theorem witness_MalformedTransfersHaveNoEffect :
    State.reset.presetn = true ∧ (0x001#12 : Offset).extractLsb' 0 2 ≠ 0#2 ∧ (0xFFF#12 : Offset).extractLsb' 0 2 ≠ 0#2 ∧
      (0b0111#4 : BitVec 4) ≠ 0b1111#4 := by
  decide

theorem witness_ReservedAndReadOnlyOffsetsAnswerErrors :
    ReservedOffset 0x028 ∧ ReservedOffset 0x0FC ∧ ReservedOffset 0x3C0 ∧ ReservedOffset 0x680 ∧ ReservedOffset 0xFFC ∧
      ReadOnlyOffset 0x000 ∧ ReadOnlyOffset 0x024 ∧ ReadOnlyOffset 0x400 ∧ ReadOnlyOffset 0x5FC := by
  unfold ReservedOffset ReadOnlyOffset; decide

theorem witness_ReadsHaveNoSideEffect :
    (busy State.reset 0#32 [.bus (.read 0x100#12), .bus (.read 0x100#12)]).inputs = [.bus (.read 0x100#12), .bus (.read 0x100#12)] := by
  decide

theorem witness_ControlRegistersReadAndWrite :
    controlRead State.reset 0x018 = some 0 ∧
      controlRead { State.reset with errcode := .noInverse } 0x010 = some 0x15 ∧ (awaiting State.reset [hostWrite 0x018 0xFF#32]).status.busy = false ∧
      (awaiting State.reset [hostWrite 0x00C 0x1F#32]).presetn = true ∧
      (awaiting State.reset [hostWrite 0x008 1#32]).presetn = true ∧
      (1#32).getLsbD 1 = false ∧ (1#32).getLsbD 2 = false := by
  decide

theorem witness_WordsOfWideValuesLieLittleEndian :
    ∀ event ∈ [hostRead (0x100 + 0x20 * 15 + 4 * 7), hostRead (0x400 + 0x40 * 7), hostRead (0x420 + 0x40 * 7 + 4 * 7),
        hostRead (0x3A0 + 4 * 7), hostWrite (0x100 + 0x20 * 15 + 4 * 7) 1#32, hostWrite (0x3A0 + 4 * 7) 1#32],
      (awaiting State.reset [event]).presetn = true ∧ (awaiting State.reset [event]).status.busy = false ∧
        (awaiting State.reset [event]).inputs = [event] := by
  decide

theorem witness_HostWrite256StoresTheValue :
    (awaiting State.reset (hostWrite256 (0x100 + 0x20 * 15) 1#256 ++ [.turn])).presetn = true ∧
      (awaiting State.reset (hostWrite256 0x3A0 1#256 ++ [.turn])).status.busy = false := by
  decide

theorem witness_BufferWordsLieInLittleEndianLanes :
    ∀ event ∈ [hostRead (0x600 + 4 * 31), hostWrite (0x600 + 4 * 31) 1#32],
      (awaiting State.reset [event]).presetn = true ∧ (awaiting State.reset [event]).status.busy = false ∧
        (awaiting State.reset [event]).buf.wf = true := by
  decide

theorem witness_RunningCommandKeepsInputsAndOutputs :
    (busy State.reset 0x0000001A#32 [.turn]).status.busy = true ∧
      ∃ t, step (busy State.reset 0x0000001A#32 [.turn]) = .next t ∧ t.status.busy = true :=
  ⟨rfl, _, rfl, rfl⟩

/-! Invariants. -/

/-- RAND running, its request unanswered. -/
def waitingRand (events : List Input) : State := { busy State.reset 0x0000001A#32 events with rngPort := .requested true }

theorem waitingRand_runs (events : List Input) : (waitingRand events).RunsRand := 
  ⟨rfl, 0, .p, (by decide : decode 0x0000001A#32 = .ok (.rand 0 .p)),
    (by decide +kernel : modulusValid (State.reset.curve.modulus .p) = true)⟩

/-- A state in the middle of a run that meets the invariant, and a step from it. -/
theorem witness_StepKeepsInv :
    (waitingRand [.rngAck 5#512]).Inv ∧ ∃ t, step (waitingRand [.rngAck 5#512]) = .next t :=
  ⟨{ bufCanonical := by decide
     attemptBound := by decide
     attemptsBound := by decide
     busyQuiet := fun _ => ⟨rfl, rfl, rfl⟩
     errHasCode := fun h => by cases h
     codeProduced := rfl
     drbgOwned := fun ⟨_, h⟩ => by cases h
     randomOwned := fun h => by cases h
     hmacOwned := fun h => by cases h
     rngOwned := fun _ => .inr (waitingRand_runs _)
     heldInReset := fun h => by cases h }, _, rfl⟩

theorem small_generator_onCurve : OnCurve small.curve small.curve.gx.toNat small.curve.gy.toNat := by decide +kernel

theorem small_prime : Nat.Prime small.curve.p.toNat := by
  change Nat.Prime 11
  norm_num

theorem witness_PointRegistersStayOnTheCurve :
    Nat.Prime (busy small 0x00000021#32 [.turn]).curve.p.toNat ∧
      OnCurve small.curve small.curve.gx.toNat small.curve.gy.toNat ∧ (busy small 0x00000021#32 [.turn]).PointsOnCurve ∧
      ∃ t, step (busy small 0x00000021#32 [.turn]) = .next t ∧
        decide (t.curve = (busy small 0x00000021#32 [.turn]).curve ∧ t.point 0 = .affine 6#256 2#256) = true := by
  refine ⟨small_prime, small_generator_onCurve, fun q x y h => ?_,
    next_of_yields (post := fun t =>
      decide (t.curve = (busy small 0x00000021#32 [.turn]).curve ∧ t.point 0 = .affine 6#256 2#256))
      (by decide +kernel)⟩
  have : ∀ q, (busy small 0x00000021#32 [.turn]).point q = .inf := by decide
  rw [this q] at h
  cases h

/-! The ports. -/

/-- NONCE running at a transaction of the generator. -/
def drbgAt (k : DrbgStep) (port : HmacPort) (events : List Input) : State :=
  { busy State.reset 0x00010233#32 events with stage := .drbg k, hmacPort := port }

theorem drbgAt_runs (k : DrbgStep) (port : HmacPort) (events : List Input) : (drbgAt k port events).RunsDrbg :=
  ⟨rfl, by change modulusValid State.reset.curve.nNat = true; decide +kernel, .inl ⟨2, 0, 1,
    (by decide : decode 0x00010233#32 = .ok (.nonce 2 0 1))⟩⟩

theorem witness_PortsCarryTheRequestsOfTheirCommands :
    (∃ t, step (drbgAt .initK0 .idle [.turn]) = .next t ∧
        decide ((drbgAt .initK0 .idle [.turn]).hmReqValid = false ∧ t.hmReqValid = true) = true) ∧
      (∃ t, step (busy State.reset 0x0000001A#32 [.turn]) = .next t ∧
        decide ((busy State.reset 0x0000001A#32 [.turn]).rngReq = false ∧ t.rngReq = true) = true) ∧
      (drbgRequest 1#256 2#256 3#256 4#256 .initK0).msg.length ≤ 97 :=
  ⟨next_of_yields (post := fun t => decide ((drbgAt .initK0 .idle [.turn]).hmReqValid = false ∧ t.hmReqValid = true))
      (by decide +kernel),
    next_of_yields (post := fun t => decide ((busy State.reset 0x0000001A#32 [.turn]).rngReq = false ∧ t.rngReq = true))
      (by decide +kernel), by decide⟩

/-- SIGN in random mode, waiting for its draw. -/
def waitingSign (events : List Input) : State :=
  { busy State.reset 0x00010430#32 events with stage := .random, attempt := 1, rngPort := .requested true }

theorem witness_SilentPortKeepsTheCommandBusy :
    ((waitingRand []).presetn = true ∧ (waitingRand []).status.busy = true ∧ (waitingRand []).RunsRand ∧
        (waitingRand []).rngReq = true) ∧
      ((waitingSign [.turn]).RunsRandomSign ∧ (waitingSign [.turn]).stage = .random ∧ (waitingSign [.turn]).rngReq = true) ∧
      (∀ port ∈ [HmacPort.presented { key := 0#256, msg := [] } true, .outstanding { key := 0#256, msg := [] } false],
        (drbgAt .next port [hostRead 0x00C]).RunsDrbg ∧ (drbgAt .next port [hostRead 0x00C]).stage = .drbg .next ∧
          (drbgAt .next port [hostRead 0x00C]).hmacPort = port) ∧
      (0x4#32 : BusWord).getLsbD 2 = true :=
  ⟨⟨rfl, rfl, waitingRand_runs _, rfl⟩,
    ⟨⟨rfl, by change modulusValid State.reset.curve.nNat = true; decide +kernel,
      by change modulusValid State.reset.curve.pNat = true; decide +kernel, .inl ⟨4, 0, 1,
      (by decide : decode 0x00010430#32 = .ok (.sign 4 0 1 false))⟩⟩, rfl, rfl⟩,
    fun _ _ => ⟨drbgAt_runs _ _ _, rfl, rfl⟩, by decide⟩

[EXERCISE DETAILS] Look above for the line with "(by decide +kernel)⟩" and the line with "(∃ t, step (busy"; transcribe both and all lines in between, exactly, and nothing else.

[RESPONSE]
      (by decide +kernel)⟩
  have : ∀ q, (busy small 0x00000021#32 [.turn]).point q = .inf := by decide
  rw [this q] at h
  cases h

/-! The ports. -/

/-- NONCE running at a transaction of the generator. -/
def drbgAt (k : DrbgStep) (port : HmacPort) (events : List Input) : State :=
  { busy State.reset 0x00010233#32 events with stage := .drbg k, hmacPort := port }

theorem drbgAt_runs (k : DrbgStep) (port : HmacPort) (events : List Input) : (drbgAt k port events).RunsDrbg :=
  ⟨rfl, by change modulusValid State.reset.curve.nNat = true; decide +kernel, .inl ⟨2, 0, 1,
    (by decide : decode 0x00010233#32 = .ok (.nonce 2 0 1))⟩⟩

theorem witness_PortsCarryTheRequestsOfTheirCommands :
    (∃ t, step (drbgAt .initK0 .idle [.turn]) = .next t ∧
        decide ((drbgAt .initK0 .idle [.turn]).hmReqValid = false ∧ t.hmReqValid = true) = true) ∧
      (∃ t, step (busy State.reset 0x0000001A#32 [.turn]) = .next t ∧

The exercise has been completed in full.